= Robert J. Bolger =

American businessman

Robert J. Bolger (1922 - October 7, 2007) was an American businessman, the Founder and President of the National Association of Chain Drug Stores, and oversaw the transition of the drug store industry from regional to national chains.

== Biography ==
Robert J. Bolger was born in 1922 and raised in Philadelphia. He graduated from Villanova University with a B.S. degree in economics. He was a Navy fighter pilot during World War II and served on the Boxer and Independence aircraft carriers flying missions in F4U Corsairs.

He was the first president and CEO of the National Association of Chain Drug Stores from 1962 to 1987. Along with other founding drugstore chain executives, he helped to build the architecture of NACDS, and the entire drugstore chain industry. He helped establish the "Annual Meeting" of high-level figures in the industry.

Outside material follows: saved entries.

theorem runsTo_compP_compH_registers (run : RunsTo 2 (s.withPending [.command 0x04 p, .command 0x05 q]) t) :
    SameRegisters ((s.writePOut (compPOf c r tf)).writeHOut (compHOf c r tf)) t := by
  have after_pressure := runsTo_of_step run (step_compP running cal sample tFine rfl)
  have ended := runsTo_of_step after_pressure (step_compH running cal sample tFine rfl)
  rw [eq_of_runsTo_zero ended]
  exact ⟨rfl, rfl, rfl, rfl, rfl, rfl, rfl⟩

theorem runsTo_compH_compP_registers (run : RunsTo 2 (s.withPending [.command 0x05 p, .command 0x04 q]) t) :
    SameRegisters ((s.writePOut (compPOf c r tf)).writeHOut (compHOf c r tf)) t := by
  have after_humidity := runsTo_of_step run (step_compH running cal sample tFine rfl)
  have ended := runsTo_of_step after_humidity (step_compP running cal sample tFine rfl)
  rw [eq_of_runsTo_zero ended]
  exact ⟨rfl, rfl, rfl, rfl, rfl, rfl, rfl⟩

end

/-- The registers that both orders leave: the block's own where it is halted, those of the fault that the first command takes,
or those with the two results. -/
theorem compP_and_compH_share_registers (s : State) : ∃ x : State, ∀ (p q : Ports) (t : State),
    (RunsTo 2 (s.withPending [.command 0x04 p, .command 0x05 q]) t → SameRegisters x t) ∧
    (RunsTo 2 (s.withPending [.command 0x05 p, .command 0x04 q]) t → SameRegisters x t) := by
  cases halted : s.halted with
  | true =>
    exact ⟨s, fun _ _ _ =>
      ⟨runsTo_halted_keeps_registers (acts := [_, _]) halted (by simp [NoReset]),
        runsTo_halted_keeps_registers (acts := [_, _]) halted (by simp [NoReset])⟩⟩
  | false =>
    have running := (not_halted_iff s).1 halted
    obtain ⟨code, faults⟩ | ⟨c, r, tf, cal, sample, tFine⟩ := withFreshTFine_faults_or_valid s
    · exact ⟨s.raiseFault code, fun _ _ _ =>
        ⟨runsTo_after_fault_registers running (i := .compP) [_] (faults _ _ rfl rfl rfl) (by simp [NoReset]),
          runsTo_after_fault_registers running (i := .compH) [_] (faults _ _ rfl rfl rfl) (by simp [NoReset])⟩⟩
    · exact ⟨_, fun _ _ _ =>
        ⟨runsTo_compP_compH_registers running cal sample tFine, runsTo_compH_compP_registers running cal sample tFine⟩⟩

/-! ### A compute command a second time -/

/-- COMP_H leaves the three registers it reads as they are. -/
theorem execCompH_idempotent (h : execCompH s = .next t) : execCompH t = .next t := by
  obtain ⟨code, faults⟩ | ⟨c, r, tf, cal, sample, tFine⟩ := withFreshTFine_faults_or_valid s
  · cases (faults s _ rfl rfl rfl).symm.trans h
    exact faults (s.raiseFault code) _ rfl rfl rfl
  · cases (execCompH_all cal sample tFine).symm.trans h
    exact execCompH_all (s := s.writeHOut (compHOf c r tf)) cal sample tFine

/-- COMP_ALL leaves CAL and SAMPLE as they are, and its four results depend on nothing else. -/
theorem execCompAll_idempotent (h : execCompAll s = .next t) : execCompAll t = .next t := by
  obtain ⟨code, faults⟩ | ⟨c, r, cal, sample⟩ := withCalAndSample_faults_or_valid s
  · cases (faults s _ rfl rfl).symm.trans h
    exact faults (s.raiseFault code) _ rfl rfl
  · cases (execCompAll_both cal sample).symm.trans h
    exact execCompAll_both (s := s.writeAll c r) cal sample

theorem exec_compute_idempotent {i : Instr} (compute : i ∈ [Instr.compT, .compP, .compH, .compAll])
    (h : exec i s = .next t) : exec i t = .next t := by
  simp only [List.mem_cons, List.not_mem_nil, or_false] at compute
  obtain rfl | rfl | rfl | rfl := compute
  · exact execCompT_idempotent h
  · exact execCompP_idempotent h
  · exact execCompH_idempotent h
  · exact execCompAll_idempotent h

/-! ### The statement -/

/-- Settles O37: the registers that the two orders share, the repeated command, and the two faults. -/
theorem noOtherOrderingHazard : Obligations.NoOtherOrderingHazard := by
  refine ⟨fun s t u p q run_t run_u => ?commute, fun _ _ _ => exec_compute_idempotent,
    fun s t u cal_valid load compute => ?stale, fun s cal_valid => ?reload⟩
  case commute =>
    obtain ⟨x, registers⟩ := compP_and_compH_share_registers s
    exact sameRegisters_trans (sameRegisters_symm ((registers p q t).1 run_t)) ((registers p q u).2 run_u)
  case stale =>
    obtain ⟨c, cal⟩ := Option.isSome_iff_exists.1 cal_valid
    obtain rfl := execLoadSample_next load
    cases (execCompP_stale (s := s.writeSample s.ports.sampleIn) cal rfl rfl).symm.trans compute
    rfl
  case reload =>
    obtain ⟨c, cal⟩ := Option.isSome_iff_exists.1 cal_valid
    exact execLoadCal_valid cal

end Sys2Proof.Machine
end

section
/-! SUPPORT. The session of R231. `Reaches` says where a list of commands leads, whatever reads the host puts between them: it
composes along the list, so the session's end follows from one rule for each command. The statement O40 is assembled from
these rules. -/

namespace Sys2Proof.Machine

open Safety

variable {s x y : State} {c : CalibrationSet} {r : RawSample}

/-! ### Commands with reads between them -/

/-- A block with the registers of `s` ends with the registers of `x` when the host presents the commands `cmds`, with any
reads before, between and after them. -/
def Reaches (s : State) (cmds : List HostAction) (x : State) : Prop :=
  ∀ (acts rest : List HostAction) (u : State), SameRegisters s u → (∀ a ∈ acts, NoReset a) → commandsOf acts = cmds →
    u.pending = acts ++ rest → ∃ t, RunsTo acts.length u t ∧ SameRegisters x t ∧ t.pending = rest

theorem nopOrRead_of_noReset {a : HostAction} (noReset : NoReset a) (not_command : ¬ isCommand a = true) : NopOrRead a := by
  cases a with
  | reset => exact noReset rfl
  | read => trivial
  | command => exact absurd rfl not_command

theorem Reaches.nil (s : State) : Reaches s [] s := by
  intro acts rest u same noReset no_commands pending
  have reads (a : HostAction) (mem : a ∈ acts) : NopOrRead a :=
    nopOrRead_of_noReset (noReset a mem) (List.filter_eq_nil_iff.1 no_commands a mem)
  obtain ⟨t, run, kept, pending_end⟩ := runsTo_nopOrRead_keeps_registers pending reads
  exact ⟨t, run, sameRegisters_trans same kept, pending_end⟩

theorem Reaches.append {cmds cmds' : List HostAction} (first : Reaches s cmds x) (second : Reaches x cmds' y) :
    Reaches s (cmds ++ cmds') y := by
  intro acts rest u same noReset commands pending
  obtain ⟨acts₁, acts₂, rfl, commands₁, commands₂⟩ := List.filter_eq_append_iff.1 commands
  obtain ⟨noReset₁, noReset₂⟩ := List.forall_mem_append.1 noReset
  rw [List.append_assoc] at pending
  obtain ⟨v, run₁, same_middle, pending_middle⟩ := first acts₁ (acts₂ ++ rest) u same noReset₁ commands₁ pending
  obtain ⟨t, run₂, result⟩ := second acts₂ rest v same_middle noReset₂ commands₂ pending_middle
  rw [List.length_append]
  exact ⟨t, runsTo_append run₁ run₂, result⟩

/-- A command leads where its step does from every state with the registers of `s`. -/
theorem Reaches.command {cmd : Byte} {p : Ports} {cmds : List HostAction}
    (others : Reaches x cmds y) (steps : ∀ (u : State) (rest : List HostAction), SameRegisters s u →
      Presents u cmd p rest → ∃ t, step u = .next t ∧ SameRegisters x t) : Reaches s (.command cmd p :: cmds) y := by
  intro acts rest u same noReset commands pending
  obtain ⟨reads, acts', rfl, not_commands, -, commands'⟩ := List.filter_eq_cons_iff.1 commands
  obtain ⟨noReset_reads, noReset_rest⟩ := List.forall_mem_append.1 noReset
  rw [List.append_assoc] at pending
  obtain ⟨v, run, kept, presents⟩ := runsTo_nopOrRead_keeps_registers pending
    fun a mem => nopOrRead_of_noReset (noReset_reads a mem) (not_commands a mem)
  obtain ⟨w, h, same_next⟩ := steps v (acts' ++ rest) (sameRegisters_trans same kept) presents
  have pending_next : w.pending = acts' ++ rest := by rw [step_pending h, presents]; rfl
  obtain ⟨t, run', result⟩ :=
    others acts' rest w same_next (List.forall_mem_cons.1 noReset_rest).2 commands' pending_next
  rw [List.length_append]
  exact ⟨t, runsTo_append run ((core_run_succ h).trans run'), result⟩

/-! ### The commands of a session -/

theorem step_loadCal {p : Ports} {rest : List HostAction} (running : s.fault = none) (no_cal : s.cal = none)
    (presents : Presents s 0x01 p rest) : step s = .next ((accepted s p rest).writeCal p.calIn) :=
  (step_eq_exec (i := .loadCal) running presents).trans (execLoadCal_empty (s := accepted s p rest) no_cal)

section
variable {p q : Ports} {cmds : List HostAction} {tf : Word} (running : s.fault = none)
include running

theorem Reaches.loadCal (no_cal : s.cal = none) (others : Reaches (s.writeCal p.calIn) cmds y) :
    Reaches s (.command 0x01 p :: cmds) y :=
  .command others fun _ _ same presents =>
    ⟨_, step_loadCal (same.fault.trans running) (same.cal.trans no_cal) presents,
      ⟨rfl, same.sample, same.tFine, same.tOut, same.pOut, same.hOut, same.fault⟩⟩

theorem Reaches.loadSample (others : Reaches (s.writeSample p.sampleIn) cmds y) :
    Reaches s (.command 0x02 p :: cmds) y :=
  .command others fun _ _ same presents =>
    ⟨_, step_loadSample (same.fault.trans running) presents,
      ⟨same.cal, rfl, rfl, rfl, rfl, rfl, same.fault⟩⟩

variable (cal : s.cal = some c) (sample : s.sample = some r)
include cal sample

Bolger helped to forge both the philosophical identity and physical home of NACDS, leading the project to secure the land and construct NACDS' current headquarters offices in Alexandria, Virginia, with the location partly chosen for its proximity to Capitol Hill. During his time at NACDS, Bolger expanded the association's government lobbying activities, helping to give the U.S. pharmaceutical industry the influence over government that it has today.

Bolger subsequently served as a member of the NACDS Honorary Board, and also served on the board of directors for Barr Pharmaceuticals from 1988 to 2002. In addition, he is one of the authors of the book, Chain Drug Store Management and Operations.